Пол Остер - Нью-йоркская трилогия
Послушайте, бросьте эту демагогию.
Всё. Игра сделана, пора ставить точку.
Игра сделана?
Сейчас. Сию минуту.
По-моему, вы не в своем уме.
Я в своем уме, и даже слишком. Мой ум завел меня слишком далеко, и назад уже нет возврата. Да вы это и сами знаете, Синькин, и даже лучше меня.
Тогда почему вы не нажмете на спуск?
Всему свое время.
И оставите здесь мой труп? Нет, этот номер у вас не пройдет.
Вы, Синькин, ничего не поняли. Мы уйдем вместе. Вместе, как всегда.
Вы, кажется, забыли одну мелочь.
А именно?
Главного вы мне не рассказали. Разве не этим должно закончиться – вы мне все рассказываете и мы делаем друг другу ручкой?
Вы и так все знаете, разве нет? Вы это знаете наизусть, Синькин.
Тогда зачем было городить огород?
Не надо глупых вопросов.
А я? Зачем вам понадобился я? Смеха ради?
Вы были нужны мне с самого начала. Без вас, Синькин, я бы с этим не справился.
Для чего я был вам нужен?
Чтобы постоянно напоминать мне о том, что я должен сделать. Всякий раз, когда я поднимал глаза, вы были на месте – мой сторож, мой соглядатай, мой василиск. Вы были для меня целым миром, Синькин, и я сделал вас своим палачом. Вы – единственная постоянная величина, тогда как все вокруг способно меняться до неузнаваемости.
И вот теперь все кончено.
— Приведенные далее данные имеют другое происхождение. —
/-- The spill may write the context (12 R361). -/
def saveReady (s : State) (tid : Nat) : Bool :=
  let core := tid / 32
  let k := s.core core
  let mine (gid : Nat) : Bool := (s.group gid).tid == tid
  (s.findSaved tid).isNone && !(s.team tid).filling && (s.teamOps tid).isEmpty &&
  !(s.hub.launchReqs.any (fun r => mine r.gid) || s.hub.launchReplies.any (fun r => mine r.gid) || s.hub.arrivals.any (·.tid == tid)) &&
  (s.teamCopiesIn tid).all (fun c => c.2.kind != .grow && (c.2.phase == .queued || c.2.phase == .stopped)) &&
  (s.teamEvicts tid).all (fun x => x.2.phase == .moved) &&
  (s.teamTasks tid).all (fun t => (t.phase == .queued && t.status == 0) || t.phase == .stopped) &&
  k.slabs.all (fun e => e.2.tid != tid || e.2.state == 0) && !k.bankChange.any (fun e => mine e.1) && subsQuiet s tid && !dropsLeft s tid &&
  (s.teamCores tid).all fun c => cleanReady s c (ofAsid (s.asid tid) (s.vmid tid))

/-- Where the parts of the save area lie. -/
def savePlaces (s : State) (tid : Nat) : State × EngPlace :=
  memPlaceFrom (s.spillX tid) 1 ((saveParts s tid).flatMap fun p => if p.2.isEmpty then [] else pieces (s.saveBase tid + p.1) p.2.length) s

/-- What the device keeps beside the save area. -/
def keepSaved (s : State) (tid : Nat) : Saved :=
  let k := s.core (tid / 32)
  let mine (gid : Nat) : Bool := (s.group gid).tid == tid
  { grid := s.gridOf tid, team := BitVec.ofNat 32 (s.bindField tid 0x18 4), window := (s.team tid).window, grow := (s.team tid).grow.length, slots := heldSlots k tid,
    slabs := (k.slabs.filter fun e => e.2.tid == tid).map (·.1), groups := (s.teamGids tid).map s.group, tasks := s.teamTasks tid, copies := recordedCopies s tid,
    evicts := (s.teamEvicts tid).map (·.2), held := s.cores.flatMap (fun c => (c.2.held ++ c.2.retry).filter fun h => mine h.gid), posts := (s.teamPosts tid).map (·.2.2),
    subs := k.teamSubs tid, lost := [], moved := [] }

/-- The work of a team leaves the device with its context: its locks are given up. -/
def dropWork (s : State) (tid : Nat) : State :=
  let core := tid / 32
  let mine (gid : Nat) : Bool := (s.group gid).tid == tid
  let s1 := (s.teamTasks tid).foldl (fun t x => dropLocks t (dieOf core) x.lockEngine core x.id) s
  let s2 := (s.teamCopiesIn tid).foldl (fun t c => (dropLocks t (dieOf c.1) c.2.kind.engine c.1 c.2.id).modDie (dieOf c.1) fun d =>
    { d with relayQ := d.relayQ.filter (· ≠ (c.1, c.2.id)) }) s1
  let s3 := (s.teamEvicts tid).foldl (fun t x => (dropLocks t x.1 5 x.2.core x.2.id).modDie x.1 fun d => { d with evicts := d.evicts.filter fun y => y.id ≠ x.2.id }) s2
  let s4 := s.cores.foldl (fun t c => t.modCore c.1 fun k =>
    { k with tasks := k.tasks.filter (fun x => !mine x.gid), copies := k.copies.filter (fun x => !mine x.gid), postBuf := k.postBuf.filter (fun p => !mine p.2.post.gid),
             held := k.held.filter (fun h => !mine h.gid), retry := k.retry.filter (fun h => !mine h.gid) }) s3
  s4.modCore core fun k => { k with directory := k.directory.filter fun d => d.tid ≠ tid }

/-- SPILL (12 R361): the spill engine drains what the outgoing team has under way, then writes its context to the save area. While a page of the
area does not translate, the spill waits. What its cores hold dirty of its address space is written back before. -/
def execSpill (core slot : Nat) (s : State) : Result :=
  let tid := core * 32 + slot
  .next (if s.bindField tid 0 1 = 3 ∧ s.isHomeSlot core slot then
    (if saveReady s tid then
      match savePlaces (cleanTeam s tid false) tid with
      | (s1, .ok ps) =>
        let s2 := memStore s1 (s.partOf tid) (dieOf core) ps ((saveParts s tid).flatMap (·.2))
        dropWork (s2.modHub fun h => { h with saved := h.saved ++ [keepSaved s tid] }) tid
      | _ => s
    else if (s.findSaved tid).isNone then spillDrain s tid else s)
  else s)

/-- SPILL_COMPLETE (12 R361, 13 R371): the storage is released, the slot is FREE, and the team is back on the pending queue with RESTORE set. -/
def execSpillComplete (core slot : Nat) (s : State) : Result :=
  let tid := core * 32 + slot
  .next (if s.bindField tid 0 1 = 3 ∧ s.isHomeSlot core slot ∧ (s.findSaved tid).isSome ∧ (s.core core).bankChange.isEmpty then
    let p : Pending := { grid := s.gridOf tid, team := BitVec.ofNat 32 (s.bindField tid 0x18 4), prio := s.grantedPrio tid, part := s.partOf tid, restore := true,
                         save := BitVec.ofNat 64 (s.saveBase tid) }
    (clearTeam s tid).modDie (dieOf core) fun d => { d with pendingQ := d.pendingQ ++ [p], preemptSt := 0, preempting := none }
  else s)

/-! ## RESTORE_FILL -/

/-- A saved post goes back into the buffer of its group's partition, when that is free. -/
def restorePost (s : State) (tid : Nat) (p : PostSlot) : Option State :=
  let gid := tid * 64 + p.post.gid % 64
  let g := s.group gid
  if (sfind (s.core g.core).postBuf g.part).isSome then none
  else
    let at_ := match p.post with | .task _ => tid / 32 | _ => g.core
    let n := newId s at_
    let post : Post := match p.post with
      | .copy c => .copy { c with gid := gid, id := n.2 }
      | .task t => .task { t with gid := gid, id := n.2 }
      | .evict x => .evict { x with gid := gid, core := g.core, id := n.2 * 160 + g.core }
      | .launch _ d ra => .launch gid d ra
    some ((n.1.modGroup gid fun g => g.mapSlices p.gang fun _ x => { x with posts := x.posts + 1 }).modCore g.core fun k =>
      { k with postBuf := sput k.postBuf g.part { p with post := post } })

/-- The final write of a subscription that was lost while it was parked, and its SUB_LOST (06 R187, R189). -/
def restoreLost (tid : Nat) (s : State) (e : DirSlot × Nat) : State :=
  let (d, cause) := e
  raiseAsync (writeSlot s tid d.off (slotBits d.value d.seq (Config.lossCount s.time).toNat d.acq false true (cause == 4))) (tid * 64 + d.gid % 64)
    (asyncRecord 0x13 (d.home * 2 ^ 8 + cause) (BitVec.ofNat 64 d.off) d.seq.toNat) .none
Вы написали свою предсмертную записку, и нам не о чем больше говорить.
Именно.
Шут, вот вы кто. Шут гороховый.
Пожалуй. Но не больше, чем другие. Уж не собираетесь ли вы тут доказывать, что вы умнее меня? По крайней мере, я знал, что делаю. Мне дали задание, и я его выполнил. А вы как сразу заблудились в трех соснах, так до сих пор и блуждаете.
Ну так стреляй, ублюдок! Синькин в ярости вскакивает и с вызовом стучит себя в грудь. Стреляй, и покончим с этим!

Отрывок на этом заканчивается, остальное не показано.